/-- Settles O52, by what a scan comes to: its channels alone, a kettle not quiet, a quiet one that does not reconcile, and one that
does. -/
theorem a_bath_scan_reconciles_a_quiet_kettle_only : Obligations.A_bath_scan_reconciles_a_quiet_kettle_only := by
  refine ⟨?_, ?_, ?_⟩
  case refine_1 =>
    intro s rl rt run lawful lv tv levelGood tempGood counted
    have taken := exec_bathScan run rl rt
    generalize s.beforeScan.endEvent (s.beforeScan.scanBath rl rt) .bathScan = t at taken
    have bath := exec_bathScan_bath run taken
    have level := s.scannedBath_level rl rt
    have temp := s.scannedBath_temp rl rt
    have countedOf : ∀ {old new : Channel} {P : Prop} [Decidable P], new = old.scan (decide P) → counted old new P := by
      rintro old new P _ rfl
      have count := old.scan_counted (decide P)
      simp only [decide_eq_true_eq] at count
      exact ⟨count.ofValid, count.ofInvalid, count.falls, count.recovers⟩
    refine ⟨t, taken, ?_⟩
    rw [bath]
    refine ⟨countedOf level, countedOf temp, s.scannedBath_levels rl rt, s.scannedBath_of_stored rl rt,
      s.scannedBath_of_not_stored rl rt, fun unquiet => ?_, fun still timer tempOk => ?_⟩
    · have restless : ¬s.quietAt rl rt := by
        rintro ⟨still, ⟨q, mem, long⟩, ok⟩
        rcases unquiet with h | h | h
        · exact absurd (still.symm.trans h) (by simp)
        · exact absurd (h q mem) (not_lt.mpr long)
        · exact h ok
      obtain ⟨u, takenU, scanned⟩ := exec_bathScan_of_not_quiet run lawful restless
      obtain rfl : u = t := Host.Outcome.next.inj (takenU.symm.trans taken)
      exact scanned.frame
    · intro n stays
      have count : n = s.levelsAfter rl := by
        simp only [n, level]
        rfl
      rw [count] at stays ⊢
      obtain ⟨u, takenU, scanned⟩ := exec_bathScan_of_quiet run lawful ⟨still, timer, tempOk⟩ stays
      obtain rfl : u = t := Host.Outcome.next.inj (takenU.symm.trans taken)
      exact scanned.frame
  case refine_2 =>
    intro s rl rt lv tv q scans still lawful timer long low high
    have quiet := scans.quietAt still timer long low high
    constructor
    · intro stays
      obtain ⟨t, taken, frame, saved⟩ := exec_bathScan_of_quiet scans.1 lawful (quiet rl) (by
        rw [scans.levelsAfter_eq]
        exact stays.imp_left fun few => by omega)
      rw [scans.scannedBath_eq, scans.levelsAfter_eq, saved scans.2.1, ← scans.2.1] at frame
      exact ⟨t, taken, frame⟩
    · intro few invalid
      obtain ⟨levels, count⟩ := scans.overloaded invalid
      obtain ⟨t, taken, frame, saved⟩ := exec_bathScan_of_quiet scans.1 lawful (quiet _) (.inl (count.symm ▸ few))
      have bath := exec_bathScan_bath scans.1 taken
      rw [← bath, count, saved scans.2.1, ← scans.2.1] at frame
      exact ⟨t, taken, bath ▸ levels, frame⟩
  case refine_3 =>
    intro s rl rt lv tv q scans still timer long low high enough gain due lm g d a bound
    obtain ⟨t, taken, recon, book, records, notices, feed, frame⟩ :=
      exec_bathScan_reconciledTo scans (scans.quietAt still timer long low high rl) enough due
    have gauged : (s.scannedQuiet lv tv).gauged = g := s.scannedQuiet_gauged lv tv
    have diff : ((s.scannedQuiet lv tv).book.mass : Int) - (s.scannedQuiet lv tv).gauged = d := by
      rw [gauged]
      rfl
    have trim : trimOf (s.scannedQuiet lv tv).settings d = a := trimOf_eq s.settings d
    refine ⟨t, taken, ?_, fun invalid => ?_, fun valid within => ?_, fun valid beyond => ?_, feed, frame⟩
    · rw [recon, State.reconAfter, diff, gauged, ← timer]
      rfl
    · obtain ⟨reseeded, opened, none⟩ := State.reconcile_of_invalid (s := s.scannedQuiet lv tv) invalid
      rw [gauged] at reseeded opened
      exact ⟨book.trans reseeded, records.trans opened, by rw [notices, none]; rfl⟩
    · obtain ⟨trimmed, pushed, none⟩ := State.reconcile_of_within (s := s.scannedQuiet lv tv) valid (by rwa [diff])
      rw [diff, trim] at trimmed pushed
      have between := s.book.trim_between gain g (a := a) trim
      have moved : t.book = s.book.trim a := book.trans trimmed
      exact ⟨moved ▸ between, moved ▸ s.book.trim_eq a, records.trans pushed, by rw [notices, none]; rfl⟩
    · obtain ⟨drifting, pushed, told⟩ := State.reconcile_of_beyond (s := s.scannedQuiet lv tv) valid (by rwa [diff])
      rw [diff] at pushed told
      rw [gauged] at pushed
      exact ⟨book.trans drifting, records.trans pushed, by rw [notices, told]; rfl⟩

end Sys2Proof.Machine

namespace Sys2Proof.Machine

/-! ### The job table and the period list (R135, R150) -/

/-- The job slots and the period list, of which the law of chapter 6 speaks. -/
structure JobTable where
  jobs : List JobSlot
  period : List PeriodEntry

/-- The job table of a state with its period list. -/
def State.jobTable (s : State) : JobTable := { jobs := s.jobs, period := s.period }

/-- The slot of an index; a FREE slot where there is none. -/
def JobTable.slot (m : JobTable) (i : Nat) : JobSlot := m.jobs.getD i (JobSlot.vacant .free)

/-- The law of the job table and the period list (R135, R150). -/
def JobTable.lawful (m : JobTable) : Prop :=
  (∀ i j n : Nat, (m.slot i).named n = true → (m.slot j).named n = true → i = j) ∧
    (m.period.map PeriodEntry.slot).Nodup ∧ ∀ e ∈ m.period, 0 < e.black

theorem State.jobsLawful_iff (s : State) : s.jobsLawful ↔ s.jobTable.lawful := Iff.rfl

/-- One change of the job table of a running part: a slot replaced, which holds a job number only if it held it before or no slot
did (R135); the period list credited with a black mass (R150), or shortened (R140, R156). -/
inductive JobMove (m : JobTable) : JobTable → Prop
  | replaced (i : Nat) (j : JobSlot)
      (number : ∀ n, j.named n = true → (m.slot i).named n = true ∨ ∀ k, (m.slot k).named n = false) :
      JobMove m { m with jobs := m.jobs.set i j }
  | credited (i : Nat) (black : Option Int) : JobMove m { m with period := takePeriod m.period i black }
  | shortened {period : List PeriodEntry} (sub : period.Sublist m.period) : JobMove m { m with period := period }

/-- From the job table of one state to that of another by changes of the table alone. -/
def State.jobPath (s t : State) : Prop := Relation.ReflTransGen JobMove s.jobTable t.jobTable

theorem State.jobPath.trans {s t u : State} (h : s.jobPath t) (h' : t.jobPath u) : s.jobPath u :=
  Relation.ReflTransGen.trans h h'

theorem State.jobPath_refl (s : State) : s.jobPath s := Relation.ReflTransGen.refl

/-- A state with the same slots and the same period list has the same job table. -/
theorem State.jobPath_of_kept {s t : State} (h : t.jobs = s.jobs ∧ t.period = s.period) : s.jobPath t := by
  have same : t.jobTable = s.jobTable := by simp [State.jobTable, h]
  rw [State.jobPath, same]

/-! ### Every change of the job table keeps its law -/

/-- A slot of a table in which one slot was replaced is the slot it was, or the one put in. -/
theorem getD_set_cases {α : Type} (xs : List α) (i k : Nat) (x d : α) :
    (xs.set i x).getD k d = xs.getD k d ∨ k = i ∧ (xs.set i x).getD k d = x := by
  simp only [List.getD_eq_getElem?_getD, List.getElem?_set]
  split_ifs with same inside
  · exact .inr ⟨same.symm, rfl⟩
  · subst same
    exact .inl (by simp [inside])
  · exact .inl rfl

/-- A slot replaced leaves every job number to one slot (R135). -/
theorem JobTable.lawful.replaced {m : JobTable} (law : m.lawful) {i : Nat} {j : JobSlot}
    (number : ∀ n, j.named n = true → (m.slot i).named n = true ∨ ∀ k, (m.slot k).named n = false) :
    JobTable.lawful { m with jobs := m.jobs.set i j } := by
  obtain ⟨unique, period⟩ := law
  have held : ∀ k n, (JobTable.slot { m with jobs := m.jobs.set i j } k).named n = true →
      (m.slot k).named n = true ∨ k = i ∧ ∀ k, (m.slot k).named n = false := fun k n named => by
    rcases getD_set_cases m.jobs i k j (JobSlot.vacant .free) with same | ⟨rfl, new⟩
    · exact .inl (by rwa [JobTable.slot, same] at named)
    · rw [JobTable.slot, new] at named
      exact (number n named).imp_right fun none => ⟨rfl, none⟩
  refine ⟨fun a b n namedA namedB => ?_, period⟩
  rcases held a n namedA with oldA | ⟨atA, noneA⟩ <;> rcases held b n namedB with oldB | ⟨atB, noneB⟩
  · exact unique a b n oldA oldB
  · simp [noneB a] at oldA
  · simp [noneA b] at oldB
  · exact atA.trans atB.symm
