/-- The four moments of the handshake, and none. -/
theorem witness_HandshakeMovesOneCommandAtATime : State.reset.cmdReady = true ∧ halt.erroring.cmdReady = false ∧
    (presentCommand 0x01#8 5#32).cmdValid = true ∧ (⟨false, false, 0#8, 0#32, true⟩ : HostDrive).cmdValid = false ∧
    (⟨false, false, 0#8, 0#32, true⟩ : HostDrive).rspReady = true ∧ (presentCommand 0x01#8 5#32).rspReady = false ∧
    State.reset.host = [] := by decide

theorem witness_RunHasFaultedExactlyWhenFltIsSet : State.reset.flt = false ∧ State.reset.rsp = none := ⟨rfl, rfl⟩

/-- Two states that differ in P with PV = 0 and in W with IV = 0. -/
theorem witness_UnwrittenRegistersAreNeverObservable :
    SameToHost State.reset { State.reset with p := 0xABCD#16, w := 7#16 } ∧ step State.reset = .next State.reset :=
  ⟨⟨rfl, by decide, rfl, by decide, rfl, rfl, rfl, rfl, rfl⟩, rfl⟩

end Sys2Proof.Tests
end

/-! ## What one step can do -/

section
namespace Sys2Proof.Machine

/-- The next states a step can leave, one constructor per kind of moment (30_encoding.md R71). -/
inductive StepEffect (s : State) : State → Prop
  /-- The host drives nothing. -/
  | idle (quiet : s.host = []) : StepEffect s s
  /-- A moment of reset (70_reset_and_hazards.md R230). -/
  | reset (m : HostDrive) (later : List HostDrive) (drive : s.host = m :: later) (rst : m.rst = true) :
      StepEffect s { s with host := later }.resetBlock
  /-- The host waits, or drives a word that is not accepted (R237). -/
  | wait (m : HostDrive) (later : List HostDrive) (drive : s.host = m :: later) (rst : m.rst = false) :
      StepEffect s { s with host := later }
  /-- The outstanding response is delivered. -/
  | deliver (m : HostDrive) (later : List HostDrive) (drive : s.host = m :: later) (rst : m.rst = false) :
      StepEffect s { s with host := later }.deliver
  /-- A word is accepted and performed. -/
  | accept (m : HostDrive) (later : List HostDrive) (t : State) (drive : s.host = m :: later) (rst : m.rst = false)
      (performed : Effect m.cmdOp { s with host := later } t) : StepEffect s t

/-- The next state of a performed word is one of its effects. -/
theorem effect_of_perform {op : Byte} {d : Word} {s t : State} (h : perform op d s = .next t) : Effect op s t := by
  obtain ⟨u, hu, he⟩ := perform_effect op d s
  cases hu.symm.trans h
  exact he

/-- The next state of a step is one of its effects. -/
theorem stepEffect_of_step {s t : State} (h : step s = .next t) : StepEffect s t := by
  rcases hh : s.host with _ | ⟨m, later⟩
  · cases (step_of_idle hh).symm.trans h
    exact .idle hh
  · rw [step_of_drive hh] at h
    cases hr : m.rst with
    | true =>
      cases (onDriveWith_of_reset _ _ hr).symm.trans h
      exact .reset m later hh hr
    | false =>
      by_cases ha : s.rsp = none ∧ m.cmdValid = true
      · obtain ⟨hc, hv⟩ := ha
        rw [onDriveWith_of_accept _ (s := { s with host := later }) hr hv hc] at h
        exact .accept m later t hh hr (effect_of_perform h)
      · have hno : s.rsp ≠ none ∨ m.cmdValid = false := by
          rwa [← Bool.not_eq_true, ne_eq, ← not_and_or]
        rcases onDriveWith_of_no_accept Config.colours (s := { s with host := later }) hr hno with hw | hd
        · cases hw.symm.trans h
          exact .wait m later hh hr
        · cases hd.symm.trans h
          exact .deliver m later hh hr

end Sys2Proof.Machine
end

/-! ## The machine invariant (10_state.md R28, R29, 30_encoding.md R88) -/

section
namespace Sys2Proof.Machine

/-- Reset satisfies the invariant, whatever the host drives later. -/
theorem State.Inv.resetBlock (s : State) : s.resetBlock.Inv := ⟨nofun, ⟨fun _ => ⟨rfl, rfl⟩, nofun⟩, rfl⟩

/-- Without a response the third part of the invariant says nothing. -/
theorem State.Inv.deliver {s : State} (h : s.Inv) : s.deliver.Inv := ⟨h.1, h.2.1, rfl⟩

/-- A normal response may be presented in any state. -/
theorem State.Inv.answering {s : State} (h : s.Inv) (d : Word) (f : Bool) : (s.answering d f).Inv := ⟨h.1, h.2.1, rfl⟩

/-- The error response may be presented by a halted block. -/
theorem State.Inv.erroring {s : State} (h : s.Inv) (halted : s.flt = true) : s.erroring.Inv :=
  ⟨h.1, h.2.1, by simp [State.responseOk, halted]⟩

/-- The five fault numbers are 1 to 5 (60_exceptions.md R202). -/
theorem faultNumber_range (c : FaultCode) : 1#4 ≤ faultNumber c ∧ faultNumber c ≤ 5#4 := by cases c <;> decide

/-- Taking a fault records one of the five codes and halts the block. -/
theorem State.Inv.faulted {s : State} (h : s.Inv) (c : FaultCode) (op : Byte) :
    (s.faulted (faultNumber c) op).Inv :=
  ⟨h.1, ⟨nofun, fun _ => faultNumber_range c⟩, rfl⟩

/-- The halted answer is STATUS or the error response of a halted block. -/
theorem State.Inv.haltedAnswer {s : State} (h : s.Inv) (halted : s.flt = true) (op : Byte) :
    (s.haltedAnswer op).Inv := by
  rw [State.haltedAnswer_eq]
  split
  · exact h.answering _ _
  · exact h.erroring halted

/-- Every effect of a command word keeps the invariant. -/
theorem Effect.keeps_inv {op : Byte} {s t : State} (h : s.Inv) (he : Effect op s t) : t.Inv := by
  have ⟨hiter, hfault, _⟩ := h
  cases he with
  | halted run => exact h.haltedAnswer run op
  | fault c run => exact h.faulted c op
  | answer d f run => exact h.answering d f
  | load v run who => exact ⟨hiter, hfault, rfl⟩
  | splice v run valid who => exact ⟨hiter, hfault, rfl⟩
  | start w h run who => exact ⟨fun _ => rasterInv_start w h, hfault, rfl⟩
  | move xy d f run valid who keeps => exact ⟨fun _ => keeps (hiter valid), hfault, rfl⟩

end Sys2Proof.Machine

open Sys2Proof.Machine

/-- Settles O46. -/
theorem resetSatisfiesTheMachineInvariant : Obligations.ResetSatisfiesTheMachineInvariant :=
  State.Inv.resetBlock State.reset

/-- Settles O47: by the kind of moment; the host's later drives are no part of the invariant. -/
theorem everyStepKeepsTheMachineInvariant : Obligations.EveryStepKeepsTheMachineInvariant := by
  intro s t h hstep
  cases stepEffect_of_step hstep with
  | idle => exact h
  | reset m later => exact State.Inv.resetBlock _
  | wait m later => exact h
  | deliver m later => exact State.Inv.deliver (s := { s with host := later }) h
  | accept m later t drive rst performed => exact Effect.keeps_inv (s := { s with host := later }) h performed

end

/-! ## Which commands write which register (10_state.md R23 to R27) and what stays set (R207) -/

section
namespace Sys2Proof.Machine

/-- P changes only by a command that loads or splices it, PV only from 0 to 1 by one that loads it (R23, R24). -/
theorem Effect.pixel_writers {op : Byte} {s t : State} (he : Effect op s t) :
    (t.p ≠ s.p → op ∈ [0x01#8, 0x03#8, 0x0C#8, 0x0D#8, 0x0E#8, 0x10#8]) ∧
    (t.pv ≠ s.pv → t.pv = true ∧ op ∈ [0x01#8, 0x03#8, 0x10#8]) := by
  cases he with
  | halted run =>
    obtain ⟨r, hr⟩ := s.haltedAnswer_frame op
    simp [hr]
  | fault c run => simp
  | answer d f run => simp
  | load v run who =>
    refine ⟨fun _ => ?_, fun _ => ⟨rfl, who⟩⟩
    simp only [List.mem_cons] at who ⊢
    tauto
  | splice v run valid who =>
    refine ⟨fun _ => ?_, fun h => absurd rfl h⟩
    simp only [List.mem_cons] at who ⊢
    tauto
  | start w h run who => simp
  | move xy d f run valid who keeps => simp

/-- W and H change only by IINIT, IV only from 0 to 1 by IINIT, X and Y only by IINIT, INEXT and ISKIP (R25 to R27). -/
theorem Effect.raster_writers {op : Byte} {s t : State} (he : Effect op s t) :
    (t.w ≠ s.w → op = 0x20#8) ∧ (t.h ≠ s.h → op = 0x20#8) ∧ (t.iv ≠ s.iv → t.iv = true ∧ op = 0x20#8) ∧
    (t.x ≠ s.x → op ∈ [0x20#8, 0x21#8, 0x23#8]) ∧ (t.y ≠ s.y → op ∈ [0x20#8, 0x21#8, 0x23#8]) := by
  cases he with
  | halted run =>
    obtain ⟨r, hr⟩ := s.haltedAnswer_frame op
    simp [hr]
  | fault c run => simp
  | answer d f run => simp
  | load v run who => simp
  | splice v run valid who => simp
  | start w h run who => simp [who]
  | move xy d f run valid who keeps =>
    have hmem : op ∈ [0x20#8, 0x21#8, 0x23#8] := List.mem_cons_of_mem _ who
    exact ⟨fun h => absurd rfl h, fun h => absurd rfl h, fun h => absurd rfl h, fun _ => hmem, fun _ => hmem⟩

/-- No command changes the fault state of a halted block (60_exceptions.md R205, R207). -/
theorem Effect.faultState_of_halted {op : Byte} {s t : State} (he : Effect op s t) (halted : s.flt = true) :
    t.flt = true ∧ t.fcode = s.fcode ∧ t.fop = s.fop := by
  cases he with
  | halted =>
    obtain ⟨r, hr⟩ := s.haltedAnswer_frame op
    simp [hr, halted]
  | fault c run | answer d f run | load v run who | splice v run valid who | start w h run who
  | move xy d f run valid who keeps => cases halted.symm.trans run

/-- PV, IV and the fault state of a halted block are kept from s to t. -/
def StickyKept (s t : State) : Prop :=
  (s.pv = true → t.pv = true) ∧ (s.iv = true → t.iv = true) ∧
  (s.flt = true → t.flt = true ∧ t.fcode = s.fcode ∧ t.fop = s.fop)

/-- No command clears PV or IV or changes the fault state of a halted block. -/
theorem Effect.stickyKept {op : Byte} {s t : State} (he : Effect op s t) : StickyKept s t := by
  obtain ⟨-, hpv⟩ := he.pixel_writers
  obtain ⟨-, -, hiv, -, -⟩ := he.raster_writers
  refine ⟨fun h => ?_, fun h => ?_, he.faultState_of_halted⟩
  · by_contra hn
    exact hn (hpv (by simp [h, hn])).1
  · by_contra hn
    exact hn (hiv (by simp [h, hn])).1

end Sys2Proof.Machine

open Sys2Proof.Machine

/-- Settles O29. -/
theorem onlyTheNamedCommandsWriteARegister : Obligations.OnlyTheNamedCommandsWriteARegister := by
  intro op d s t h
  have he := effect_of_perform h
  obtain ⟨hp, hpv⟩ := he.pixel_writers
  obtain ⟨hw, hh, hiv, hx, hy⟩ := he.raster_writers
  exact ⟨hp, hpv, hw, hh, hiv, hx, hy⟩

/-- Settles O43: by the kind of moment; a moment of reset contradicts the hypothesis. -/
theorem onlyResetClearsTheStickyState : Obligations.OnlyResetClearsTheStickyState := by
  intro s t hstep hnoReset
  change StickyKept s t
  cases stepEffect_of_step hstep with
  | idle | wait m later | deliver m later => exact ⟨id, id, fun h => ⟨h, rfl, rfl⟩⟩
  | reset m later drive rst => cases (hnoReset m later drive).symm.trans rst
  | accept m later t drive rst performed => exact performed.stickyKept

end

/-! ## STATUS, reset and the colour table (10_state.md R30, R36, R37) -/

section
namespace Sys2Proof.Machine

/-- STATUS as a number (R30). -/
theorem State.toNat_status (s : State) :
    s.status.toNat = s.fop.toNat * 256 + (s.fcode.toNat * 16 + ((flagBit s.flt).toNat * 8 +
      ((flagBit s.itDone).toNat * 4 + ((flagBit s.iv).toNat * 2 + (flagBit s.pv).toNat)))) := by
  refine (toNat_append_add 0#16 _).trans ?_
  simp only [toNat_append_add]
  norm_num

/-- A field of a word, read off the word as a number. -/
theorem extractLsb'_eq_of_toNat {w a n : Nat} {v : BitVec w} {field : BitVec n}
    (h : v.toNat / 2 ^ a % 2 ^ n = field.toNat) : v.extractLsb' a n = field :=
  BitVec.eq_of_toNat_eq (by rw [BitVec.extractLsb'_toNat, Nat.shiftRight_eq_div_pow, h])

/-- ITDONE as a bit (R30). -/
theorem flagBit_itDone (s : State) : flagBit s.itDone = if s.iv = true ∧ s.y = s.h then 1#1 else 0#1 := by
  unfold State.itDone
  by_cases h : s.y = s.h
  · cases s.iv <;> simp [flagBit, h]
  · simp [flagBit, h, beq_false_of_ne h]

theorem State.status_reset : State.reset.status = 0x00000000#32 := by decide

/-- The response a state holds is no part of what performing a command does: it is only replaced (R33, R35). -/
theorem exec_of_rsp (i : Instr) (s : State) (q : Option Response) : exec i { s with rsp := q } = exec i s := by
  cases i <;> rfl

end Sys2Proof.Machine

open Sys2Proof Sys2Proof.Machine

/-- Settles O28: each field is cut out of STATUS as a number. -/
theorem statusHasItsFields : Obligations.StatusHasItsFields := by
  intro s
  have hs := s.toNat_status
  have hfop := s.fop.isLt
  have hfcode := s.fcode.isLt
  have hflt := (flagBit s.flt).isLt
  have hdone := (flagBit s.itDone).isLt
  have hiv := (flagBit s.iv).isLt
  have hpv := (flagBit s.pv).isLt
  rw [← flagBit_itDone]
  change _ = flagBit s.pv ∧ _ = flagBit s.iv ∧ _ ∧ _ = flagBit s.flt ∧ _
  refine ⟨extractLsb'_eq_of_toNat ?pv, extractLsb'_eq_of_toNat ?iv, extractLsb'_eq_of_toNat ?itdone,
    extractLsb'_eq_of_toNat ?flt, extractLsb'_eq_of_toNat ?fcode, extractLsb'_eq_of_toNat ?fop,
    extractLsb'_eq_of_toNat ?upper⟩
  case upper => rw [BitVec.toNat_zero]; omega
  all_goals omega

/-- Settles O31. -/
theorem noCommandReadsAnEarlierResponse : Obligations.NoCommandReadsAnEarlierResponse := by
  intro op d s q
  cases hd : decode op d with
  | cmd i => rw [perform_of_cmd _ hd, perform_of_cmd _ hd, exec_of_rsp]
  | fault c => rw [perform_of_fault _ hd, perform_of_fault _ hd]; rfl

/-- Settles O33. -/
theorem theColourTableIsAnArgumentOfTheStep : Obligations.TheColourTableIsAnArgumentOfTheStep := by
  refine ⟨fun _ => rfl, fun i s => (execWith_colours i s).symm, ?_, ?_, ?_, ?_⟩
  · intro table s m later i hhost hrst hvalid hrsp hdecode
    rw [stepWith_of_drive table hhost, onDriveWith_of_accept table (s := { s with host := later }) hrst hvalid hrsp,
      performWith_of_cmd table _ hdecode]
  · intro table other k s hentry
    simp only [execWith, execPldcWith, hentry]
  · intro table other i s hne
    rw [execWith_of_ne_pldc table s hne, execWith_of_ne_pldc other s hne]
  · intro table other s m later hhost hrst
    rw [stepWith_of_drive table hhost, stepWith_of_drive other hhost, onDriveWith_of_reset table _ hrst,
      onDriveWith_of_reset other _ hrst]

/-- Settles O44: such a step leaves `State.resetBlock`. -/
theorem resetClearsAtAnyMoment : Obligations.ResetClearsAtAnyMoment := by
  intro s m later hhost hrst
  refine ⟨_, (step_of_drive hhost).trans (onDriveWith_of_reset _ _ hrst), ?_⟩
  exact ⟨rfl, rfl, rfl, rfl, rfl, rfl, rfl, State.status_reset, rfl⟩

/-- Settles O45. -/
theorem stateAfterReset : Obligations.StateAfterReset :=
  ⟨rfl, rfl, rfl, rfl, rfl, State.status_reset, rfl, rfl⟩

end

## EXERCISE OBJECTIVE
Wherever the word "erroring" appears in the entries above, copy that line.

## RESULT FOR THIS EXERCISE
theorem witness_HandshakeMovesOneCommandAtATime : State.reset.cmdReady = true ∧ halt.erroring.cmdReady = false ∧
theorem State.Inv.erroring {s : State} (h : s.Inv) (halted : s.flt = true) : s.erroring.Inv :=
  · exact h.erroring halted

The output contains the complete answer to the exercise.